Hopfenstopfer – Citra Ale – Single Hop Craft Beer (5,1%)

Hopfenstopfer? Geht immer. Thomas Wachno, der unter dieser Marke beim Häffner Bräu in Bad Rappenau ganz hervorragende Biere produziert, gilt in seiner Bescheidenheit fast schon als skurril. Keine werbewirksamen oder marktschreierischen Auftritte, keine quietschbunten Instagrambilder, kein Glitzerbier, keine Mordsshow. Stattdessen sprechen seine Biere für sich.

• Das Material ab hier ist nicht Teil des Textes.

-- ==== Sys2Proof/Machine/LoopIsa.lean ====
section
/-!
DEFINITION. The loop engines' instructions, one meaning per row of R118. Each acts on the engine it names while that engine
runs a task; the sender supplies the instruction that stands at the engine's program counter.
-/
namespace Sys2Proof.Machine

open Sys2Proof

/-- The answer of a meaning that goes on in one channel which is not held in reset. -/
def live (s : State) (c : Chan) (f : ChanState → ChanState) : Host.Outcome State Fault Refusal := .next (s.onLive c f)

/-- Whether `pc` lies in an active repeat body (R124). -/
def Engine.inBody (e : Engine) (pc : Nat) : Bool := e.reps.any fun r => decide (r.first ≤ pc ∧ pc ≤ r.last)

/-- BR (R118): a taken branch goes to its target. -/
def branch (cond : BitVec 4) (t : Nat) (_pc : Nat) (e : Engine) : Engine × Flow :=
  match e.cond cond with
  | none => (e, .halt)
  | some true => (e, .jump t)
  | some false => (e, .fall)

/-- CALL (R118, R124, R126): not inside an active repeat body, not with a full stack. -/
def call (cond : BitVec 4) (t : Nat) (pc : Nat) (e : Engine) : Engine × Flow :=
  if e.inBody pc then (e, .halt) else
  match e.cond cond with
  | none => (e, .halt)
  | some false => (e, .fall)
  | some true => if 4 ≤ e.stack.length then (e, .halt) else ({ e with stack := (pc + 1) :: e.stack }, .jump t)

/-- RET (R118, R124, R126). -/
def ret (cond : BitVec 4) (pc : Nat) (e : Engine) : Engine × Flow :=
  if e.inBody pc then (e, .halt) else
  match e.cond cond with
  | none => (e, .halt)
  | some false => (e, .fall)
  | some true => match e.stack with
    | [] => (e, .halt)
    | r :: st => ({ e with stack := st }, .jump r)

/-- REP and REPR (R123, R126): the counter must be inactive and the body not empty; a count of 0 skips the body. -/
def repeatBody (lc : Fin 3) (count : Engine → Nat) (len : Nat) (pc : Nat) (e : Engine) : Engine × Flow :=
  if len = 0 ∨ Tab.get e.lc 0 lc.val ≠ 0 then (e, .halt)
  else if count e = 0 then (e, .skip len)
  else ({ e with lc := Tab.set e.lc 0 lc.val (BitVec.ofNat 16 (count e)), reps := ⟨lc.val, pc + 1, pc + len⟩ :: e.reps }, .fall)

/-- Cycles of a conditional control instruction: 2 when taken (R118). -/
def takenCost (cond : BitVec 4) (_pc : Nat) (e : Engine) : Nat := if e.cond cond = some true then 2 else 1

/-- Cycles of REP and REPR: 2 with a count of 0 (R118). -/
def repCost (count : Engine → Nat) (_pc : Nat) (e : Engine) : Nat := if count e = 0 then 2 else 1

/-- The multiplication of two memory words into an accumulator, pointers modified (R118). -/
def Engine.memMul (e : Engine) (sat : Bool) (a : AccSel) (p q : PtrOp) (base : Int) : Engine :=
  ((e.accResult sat a (base + (e.at p).toInt * (e.at q).toInt)).advance p).advance q

/-- DIV (R114, R122): nearest, ties away from zero; by 0 the limit of ACa's sign with V and SZ, S ignored. -/
def Engine.divide (e : Engine) (sat : Bool) (z : Fin 8) (a : AccSel) (y : Fin 8) : Engine :=
  let d := e.dx y
  if d = 0 then
    let v : Int := if 0 ≤ e.ax a then 0x7FFF else -0x8000
    (e.setD z.val (BitVec.ofInt 16 v)).flags false (decide (v < 0)) true 0x800
  else e.dResult sat z (if 0 < d then rdivAway (e.ax a) d.toNat else rdivAway (-(e.ax a)) (-d).toNat)

/-- SQRT (R114, R122): truncated; a negative radicand gives 0 with V and SD. -/
def Engine.root (e : Engine) (sat : Bool) (z : Fin 8) (a : AccSel) : Engine :=
  if e.ax a < 0 then (e.setD z.val 0).flags true false true 0x400 else e.dResult sat z (isqrt (e.ax a).toNat)

/-- TRIG (R120): cosine into Dz, sine into Dz+1. -/
def Engine.trig (e : Engine) (z x : Fin 8) : Engine :=
  let t := (e.dreg x).toNat
  (e.setD z.val (BitVec.ofInt 16 (cosTurn t))).setD (z.val + 1) (BitVec.ofInt 16 (sinTurn t))

/-- The scan of MINX and MAXX (R121): `n` words from index `i`, the best value and its index so far; `better` is strict, so
that a tie keeps the lowest index. -/
def Engine.scan (better : Int → Int → Bool) (p : PtrOp) : Nat → Nat → Int → Nat → Engine → Int × Nat × Engine
  | 0, _, b, bi, e => (b, bi, e)
  | n + 1, i, b, bi, e =>
    let v := (e.at p).toInt
    if i = 0 ∨ better v b then Engine.scan better p n (i + 1) v i (e.advance p)
    else Engine.scan better p n (i + 1) b bi (e.advance p)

Trotz der von manchen als hoffnungslos altmodisch belächelten Etiketten, an deren Design er gnadenlos und trotz aller Kritik festhält. Fast, jedenfalls, denn 2021 kam ein kleines Symbol, eine 10 im Lorbeerkranz, hinzu, das auf zehn Jahre Hopfenstopfer – 2011 bis 2021 – hinweist.

Heute also das Citra Ale – ein Bier, das den Hopfenstopfer von Beginn an begleitet und das ich am 7. Mai 2011 zum ersten Mal getrunken habe. Kräftig dunkelgelb ist es und bei vorsichtigem Einschenken fast ganz blank. Der Schaum ist schön weiß und stabil, und der Duft ist geprägt vom reichlich verwendeten Citra-Hopfen: Zitronige und limonige Aromen vor einem ganz leicht harzigen Hintergrund. Der Antrunk ist recht weich, ich hätte fast eine stärkere Spundung erwartet, bin aber sehr zufrieden. Auf der Zunge spüre ich dann eine solide, aber nicht übermäßig fordernde Herbe und einen Hauch malziger Restsüße, während retronasal schon wieder die Hopfenaromen emporsteigen, diesmal mit etwas stärker betonten harzigen Komponenten. Ein bisschen frischen Kuchenteig glaube ich noch identifizieren zu können – das Malz mag sich also nicht ganz hinter dem Hopfen verstecken. Der Schluck ist sehr sauber, die Bittere fein und samtig – gerade kräftig genug, um für einen Moment innehalten zu lassen und an den nächsten Schluck denken zu wollen.